(Stored data entries)
☆ ☆ ☆ ☆ ☆
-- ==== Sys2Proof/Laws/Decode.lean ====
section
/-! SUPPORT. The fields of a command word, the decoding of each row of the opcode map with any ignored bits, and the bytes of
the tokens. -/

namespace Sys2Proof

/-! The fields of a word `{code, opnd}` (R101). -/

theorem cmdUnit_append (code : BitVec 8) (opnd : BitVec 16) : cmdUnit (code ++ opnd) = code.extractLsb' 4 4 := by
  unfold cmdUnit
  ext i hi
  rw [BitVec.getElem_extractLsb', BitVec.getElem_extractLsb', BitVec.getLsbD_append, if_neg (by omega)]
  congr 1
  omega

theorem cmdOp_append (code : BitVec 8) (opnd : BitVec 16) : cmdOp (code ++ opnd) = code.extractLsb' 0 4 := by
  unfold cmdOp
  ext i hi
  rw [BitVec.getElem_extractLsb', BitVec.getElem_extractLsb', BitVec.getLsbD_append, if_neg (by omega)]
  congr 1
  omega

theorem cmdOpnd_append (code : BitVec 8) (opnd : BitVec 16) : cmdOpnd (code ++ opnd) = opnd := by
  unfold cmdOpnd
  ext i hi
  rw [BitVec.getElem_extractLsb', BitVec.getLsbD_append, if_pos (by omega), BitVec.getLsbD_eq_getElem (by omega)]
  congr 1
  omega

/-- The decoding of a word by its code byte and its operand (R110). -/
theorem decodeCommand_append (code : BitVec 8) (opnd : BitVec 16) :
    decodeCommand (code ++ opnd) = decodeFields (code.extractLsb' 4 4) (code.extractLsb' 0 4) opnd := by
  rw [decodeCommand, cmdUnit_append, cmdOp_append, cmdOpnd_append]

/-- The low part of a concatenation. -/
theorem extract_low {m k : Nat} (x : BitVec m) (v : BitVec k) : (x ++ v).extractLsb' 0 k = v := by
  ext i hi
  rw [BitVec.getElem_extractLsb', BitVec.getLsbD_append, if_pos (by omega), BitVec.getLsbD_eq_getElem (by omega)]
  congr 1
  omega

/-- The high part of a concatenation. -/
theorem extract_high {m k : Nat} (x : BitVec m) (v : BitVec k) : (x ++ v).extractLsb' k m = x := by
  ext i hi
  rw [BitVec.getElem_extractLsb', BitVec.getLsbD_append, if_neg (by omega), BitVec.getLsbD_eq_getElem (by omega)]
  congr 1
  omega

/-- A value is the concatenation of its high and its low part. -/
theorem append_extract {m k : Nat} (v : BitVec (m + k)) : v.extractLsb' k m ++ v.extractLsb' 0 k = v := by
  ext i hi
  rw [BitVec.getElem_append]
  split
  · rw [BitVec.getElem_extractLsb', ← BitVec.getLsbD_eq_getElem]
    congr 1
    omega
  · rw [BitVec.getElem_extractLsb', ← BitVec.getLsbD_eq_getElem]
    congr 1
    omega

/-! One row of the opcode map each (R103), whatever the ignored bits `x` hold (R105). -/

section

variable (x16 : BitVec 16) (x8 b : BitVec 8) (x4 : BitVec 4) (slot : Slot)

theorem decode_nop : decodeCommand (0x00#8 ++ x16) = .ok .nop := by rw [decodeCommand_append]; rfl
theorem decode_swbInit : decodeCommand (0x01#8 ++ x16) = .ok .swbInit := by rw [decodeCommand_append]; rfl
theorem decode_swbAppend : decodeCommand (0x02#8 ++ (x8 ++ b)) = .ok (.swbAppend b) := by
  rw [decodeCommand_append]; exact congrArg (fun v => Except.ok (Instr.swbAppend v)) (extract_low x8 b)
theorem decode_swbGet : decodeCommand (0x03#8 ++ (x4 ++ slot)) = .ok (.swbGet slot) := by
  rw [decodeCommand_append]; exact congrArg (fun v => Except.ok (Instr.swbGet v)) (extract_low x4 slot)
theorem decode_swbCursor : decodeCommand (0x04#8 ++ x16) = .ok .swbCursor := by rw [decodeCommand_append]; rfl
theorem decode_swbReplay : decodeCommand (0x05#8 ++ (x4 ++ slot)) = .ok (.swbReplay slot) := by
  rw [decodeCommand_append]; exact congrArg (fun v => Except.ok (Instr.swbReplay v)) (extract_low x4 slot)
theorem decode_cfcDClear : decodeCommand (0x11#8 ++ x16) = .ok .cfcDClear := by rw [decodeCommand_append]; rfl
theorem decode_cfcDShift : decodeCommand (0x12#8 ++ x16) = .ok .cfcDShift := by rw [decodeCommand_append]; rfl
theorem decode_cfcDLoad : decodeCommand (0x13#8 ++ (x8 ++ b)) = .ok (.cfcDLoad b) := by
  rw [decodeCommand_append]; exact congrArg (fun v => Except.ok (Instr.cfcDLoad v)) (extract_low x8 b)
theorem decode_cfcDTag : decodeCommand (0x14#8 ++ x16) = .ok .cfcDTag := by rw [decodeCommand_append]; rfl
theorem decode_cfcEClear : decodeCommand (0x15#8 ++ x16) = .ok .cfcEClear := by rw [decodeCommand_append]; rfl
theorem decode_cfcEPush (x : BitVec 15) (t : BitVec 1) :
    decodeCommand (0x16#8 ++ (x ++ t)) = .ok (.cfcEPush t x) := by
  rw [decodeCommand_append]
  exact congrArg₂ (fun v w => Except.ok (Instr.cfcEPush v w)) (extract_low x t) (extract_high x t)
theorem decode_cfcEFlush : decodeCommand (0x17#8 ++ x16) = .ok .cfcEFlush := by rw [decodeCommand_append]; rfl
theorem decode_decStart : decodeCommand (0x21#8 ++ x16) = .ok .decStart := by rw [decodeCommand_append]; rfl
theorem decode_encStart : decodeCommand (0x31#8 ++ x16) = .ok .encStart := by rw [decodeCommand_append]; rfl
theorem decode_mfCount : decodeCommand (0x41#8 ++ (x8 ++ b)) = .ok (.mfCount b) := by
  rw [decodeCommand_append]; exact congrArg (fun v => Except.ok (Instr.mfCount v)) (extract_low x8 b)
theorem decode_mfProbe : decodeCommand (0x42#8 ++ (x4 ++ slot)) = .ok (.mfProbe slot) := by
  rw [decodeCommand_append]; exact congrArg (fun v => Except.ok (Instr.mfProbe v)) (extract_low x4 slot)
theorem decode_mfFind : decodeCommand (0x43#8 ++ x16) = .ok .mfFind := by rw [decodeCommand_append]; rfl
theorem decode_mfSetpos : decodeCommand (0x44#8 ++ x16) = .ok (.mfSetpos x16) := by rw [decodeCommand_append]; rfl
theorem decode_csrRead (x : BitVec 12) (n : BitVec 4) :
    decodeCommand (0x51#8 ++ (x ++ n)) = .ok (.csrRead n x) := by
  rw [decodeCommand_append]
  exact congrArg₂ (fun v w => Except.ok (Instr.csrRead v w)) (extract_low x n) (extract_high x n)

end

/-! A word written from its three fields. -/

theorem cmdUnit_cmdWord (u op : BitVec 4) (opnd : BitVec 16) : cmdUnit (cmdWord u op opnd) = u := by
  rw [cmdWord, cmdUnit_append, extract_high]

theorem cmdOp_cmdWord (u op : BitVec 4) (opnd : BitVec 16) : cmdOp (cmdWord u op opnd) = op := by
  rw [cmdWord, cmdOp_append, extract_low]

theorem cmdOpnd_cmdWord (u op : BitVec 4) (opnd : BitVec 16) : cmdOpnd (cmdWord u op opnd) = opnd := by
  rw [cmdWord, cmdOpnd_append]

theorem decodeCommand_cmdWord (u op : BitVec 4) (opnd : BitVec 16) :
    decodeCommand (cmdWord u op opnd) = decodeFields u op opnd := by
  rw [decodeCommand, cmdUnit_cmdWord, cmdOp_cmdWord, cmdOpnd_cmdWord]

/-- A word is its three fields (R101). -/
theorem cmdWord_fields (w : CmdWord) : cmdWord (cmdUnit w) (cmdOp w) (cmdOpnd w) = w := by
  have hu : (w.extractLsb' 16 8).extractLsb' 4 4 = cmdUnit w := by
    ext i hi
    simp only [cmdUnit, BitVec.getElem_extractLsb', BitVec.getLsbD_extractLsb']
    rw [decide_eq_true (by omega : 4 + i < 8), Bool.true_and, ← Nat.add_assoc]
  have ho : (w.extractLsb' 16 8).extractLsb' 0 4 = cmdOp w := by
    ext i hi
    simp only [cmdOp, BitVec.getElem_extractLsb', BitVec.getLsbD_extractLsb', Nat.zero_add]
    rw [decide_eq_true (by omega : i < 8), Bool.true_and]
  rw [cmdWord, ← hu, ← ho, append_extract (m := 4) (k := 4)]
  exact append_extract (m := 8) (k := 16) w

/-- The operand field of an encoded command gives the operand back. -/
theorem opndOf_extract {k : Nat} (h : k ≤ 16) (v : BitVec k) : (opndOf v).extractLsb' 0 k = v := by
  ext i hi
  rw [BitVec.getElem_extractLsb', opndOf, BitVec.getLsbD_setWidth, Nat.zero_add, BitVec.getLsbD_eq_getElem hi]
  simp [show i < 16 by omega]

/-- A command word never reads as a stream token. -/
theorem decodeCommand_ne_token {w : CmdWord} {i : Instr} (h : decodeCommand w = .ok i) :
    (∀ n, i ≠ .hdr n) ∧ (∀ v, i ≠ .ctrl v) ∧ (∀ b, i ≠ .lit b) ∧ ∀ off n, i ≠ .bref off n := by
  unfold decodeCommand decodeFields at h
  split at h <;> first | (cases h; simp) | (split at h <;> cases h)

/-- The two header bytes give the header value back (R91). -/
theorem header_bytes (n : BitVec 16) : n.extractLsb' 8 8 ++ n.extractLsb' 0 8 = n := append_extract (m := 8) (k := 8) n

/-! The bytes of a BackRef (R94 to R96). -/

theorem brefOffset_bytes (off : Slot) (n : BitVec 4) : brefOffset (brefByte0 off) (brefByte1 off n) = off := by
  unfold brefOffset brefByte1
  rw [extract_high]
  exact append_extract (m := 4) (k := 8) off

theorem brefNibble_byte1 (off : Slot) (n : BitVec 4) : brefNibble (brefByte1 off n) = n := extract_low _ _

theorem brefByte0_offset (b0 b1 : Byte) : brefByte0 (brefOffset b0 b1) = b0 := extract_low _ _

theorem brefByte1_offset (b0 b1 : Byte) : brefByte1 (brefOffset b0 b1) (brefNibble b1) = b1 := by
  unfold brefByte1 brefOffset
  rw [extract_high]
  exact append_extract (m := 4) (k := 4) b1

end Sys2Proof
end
☆ ☆ ☆ ☆ ☆
• WORK ORDER
Your reply should be a verbatim retyping of the lines from the one that holds "stream token. -/" through the last line of the entries.

• ANSWER
/-- A command word never reads as a stream token. -/
theorem decodeCommand_ne_token {w : CmdWord} {i : Instr} (h : decodeCommand w = .ok i) :
    (∀ n, i ≠ .hdr n) ∧ (∀ v, i ≠ .ctrl v) ∧ (∀ b, i ≠ .lit b) ∧ ∀ off n, i ≠ .bref off n := by
  unfold decodeCommand decodeFields at h
  split at h <;> first | (cases h; simp) | (split at h <;> cases h)

/-- The two header bytes give the header value back (R91). -/
theorem header_bytes (n : BitVec 16) : n.extractLsb' 8 8 ++ n.extractLsb' 0 8 = n := append_extract (m := 8) (k := 8) n

/-! The bytes of a BackRef (R94 to R96). -/

theorem brefOffset_bytes (off : Slot) (n : BitVec 4) : brefOffset (brefByte0 off) (brefByte1 off n) = off := by
  unfold brefOffset brefByte1
  rw [extract_high]
  exact append_extract (m := 4) (k := 8) off

theorem brefNibble_byte1 (off : Slot) (n : BitVec 4) : brefNibble (brefByte1 off n) = n := extract_low _ _

theorem brefByte0_offset (b0 b1 : Byte) : brefByte0 (brefOffset b0 b1) = b0 := extract_low _ _

theorem brefByte1_offset (b0 b1 : Byte) : brefByte1 (brefOffset b0 b1) (brefNibble b1) = b1 := by
  unfold brefByte1 brefOffset
  rw [extract_high]
  exact append_extract (m := 4) (k := 4) b1

end Sys2Proof
end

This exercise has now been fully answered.